To prevent drug resistance, treatment needs to be effective and the full prescribed course of treatment needs to be completed. However, this can be difficult to monitor, especially in low to middle income countries where health care access may be limited. For example, perhaps a treatment centre is using low quality drugs, which is known to promote drug resistance occurring and spreading. This model allows these treatment centres to be identified, whilst accounting for uncertainty in the data collection, and varying disease prevalence over the region.
To demonstrate the main model of my project, consider a toy example in Square Land over 20 years (see figures). Within Square Land you have sampled infected people, at different locations and times, and identified whether they carry a resistant strain or not. In addition, suppose you know the location of five treatment access points, such as health care centres or hospitals (however knowledge of the exact locations is not a requirement of the model). There is data on infected people in Square Land for 20 years. Some patients are carrying a sensitive strain, and some are carrying a resistant. We know the location and time that people were tested, and that there is more disease prevalence at the bottom of Square Land.

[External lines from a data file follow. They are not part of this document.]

-- ==== Sys2Proof/Machine/PairKey.lean ====
section
/-! DEFINITION. The cells of the slates as keys (spec/11_slates.md), and the two keys of the pair link (spec/14_pair_redundancy.md). -/
namespace Sys2Proof.Machine

namespace Usage
def none : Nat := 0
def cookie : Nat := 1
def ptp : Nat := 2
def pair : Nat := 3
def image : Nat := 4
def derive : Nat := 5
end Usage

/-! ### Cells and attribute words -/

/-- The banks of slate `n`. -/
def State.cells (s : State) (n : Nat) : SlateBank × SlateBank := s.slate.cells.getD n ({}, {})

/-- Bank `b` of slate `n`. -/
def State.bank (s : State) (n b : Nat) : SlateBank := if b = 0 then (s.cells n).1 else (s.cells n).2

/-- Bank `b` of slate `n` becomes `x`. -/
def State.setBank (s : State) (n b : Nat) (x : SlateBank) : State :=
  let c := s.cells n
  { s with slate := { s.slate with cells := s.slate.cells.set n (if b = 0 then (x, c.2) else (c.1, x)) } }

/-- The active bank of slate `n` (COMMIT). -/
def State.activeBank (s : State) (n : Nat) : Nat := s.rd F.SLATE_ATTR_COMMIT n

/-- The bytes of a key of length code `klen` (1 for 256 bits). -/
def keyLen (klen : Bool) : Nat := if klen then 32 else 16

/-- The key that bank `b` of slate `n` holds, as bytes (R385). -/
def State.bankKey (s : State) (n b : Nat) : List Nat :=
  bytesOf (keyLen (s.on F.SLATE_ATTR_KLEN n)) (Nat.xor (s.bank n b).s0 (s.bank n b).s1)

/-- The key in force of slate `n`. -/
def State.slateKey (s : State) (n : Nat) : List Nat := s.bankKey n (s.activeBank n)

/-- Slate `n` holds a key and is no orphan. -/
def State.slateAvail (s : State) (n : Nat) : Bool := s.on F.SLATE_ATTR_VALID n && !s.on F.SLATE_ATTR_ORPHAN n

/-- The code with which a use of slate `n` for `usage` with key length `klen` is met (R376). -/
def State.slateUse (s : State) (n usage : Nat) (klen : Bool) : Nat :=
  if !s.slateAvail n then Code.keyUnavailable
  else if s.rd F.SLATE_ATTR_USAGE n ≠ usage ∨ s.on F.SLATE_ATTR_KLEN n ≠ klen then Code.keyAttr
  else Code.ok

/-! ### The pair link (R464, R479) -/

/-- The pair slate can be used (R465, R376). -/
def State.pairKeyed (s : State) : Bool := s.slateUse (s.rd F.PAIR_CTL_SLATE) Usage.pair true == Code.ok

/-- A key derived from the pair slate under the label `label` (R464). -/
def State.pairKey (s : State) (label : List Nat) : List Nat := kdf 0 (s.slateKey (s.rd F.PAIR_CTL_SLATE)) label [] (Usage.pair * 2 + 1) 32

/-- K_mac: the label "PAIR-MAC"; and K_wrap: the label "PAIR-WRAP". -/
def State.pairMac (s : State) : List Nat := s.pairKey [0x50, 0x41, 0x49, 0x52, 0x2D, 0x4D, 0x41, 0x43]
def State.pairWrap (s : State) : List Nat := s.pairKey [0x50, 0x41, 0x49, 0x52, 0x2D, 0x57, 0x52, 0x41, 0x50]

/-- The bytes of 32-bit words, each least significant byte first (R7). -/
def wordBytes (ws : List Nat) : List Nat :=
  ws.flatMap (fun w => [bits w 0 8, bits w 8 8, bits w 16 8, bits w 24 8])

/-- The `n` 32-bit words of bytes, least significant byte first; missing bytes are 0. -/
def bytesWords (n : Nat) (l : List Nat) : List Nat :=
  (List.range n).map (fun k => l.getD (4 * k) 0 % 256 + 256 * (l.getD (4 * k + 1) 0 % 256) + 65536 * (l.getD (4 * k + 2) 0 % 256) +
    16777216 * (l.getD (4 * k + 3) 0 % 256))

/-- The tag of a MIRROR frame, of its header and payload words up to the tag, under the IV epoch `iv` (R479). -/
def State.mirrorTag (s : State) (iv : Nat) (header payload : List Nat) : List Nat :=
  let ctr := payload.getD 1 0 + payload.getD 2 0 * 2 ^ 32
  bytesOf 16 (aesGmac s.pairMac (bytesOf 4 iv ++ bytesOf 8 ctr) (wordBytes (header ++ payload)))

end Sys2Proof.Machine
end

The model created here identifies which hotspot is introducing more resistant infections into the population. In this example, the model identifies that the top left hotspot (hotspot 1) is contributing the most resistant infection into the population. Therefore, if hotspot 1 was a health care centre, it would be worth investigating the quality of the drugs administered here and/or the adherence of the patients. If this hotspot was a transport hub, it would inform us that drug resistance is entering the population from outside. The middle hotspot (hotspot 3) has more resistant infections in the region (due to higher prevalence of malaria cases here), however because the model explicitly accounts for the higher prevalence of malaria (not necessarily drug resistant malaria) at the bottom of Square Land, it stills successfully identifies hotspot 1. Analysis without a mechanistic component, as presented here, would incorrectly suggest investing hotspot 3, not hotspot 1.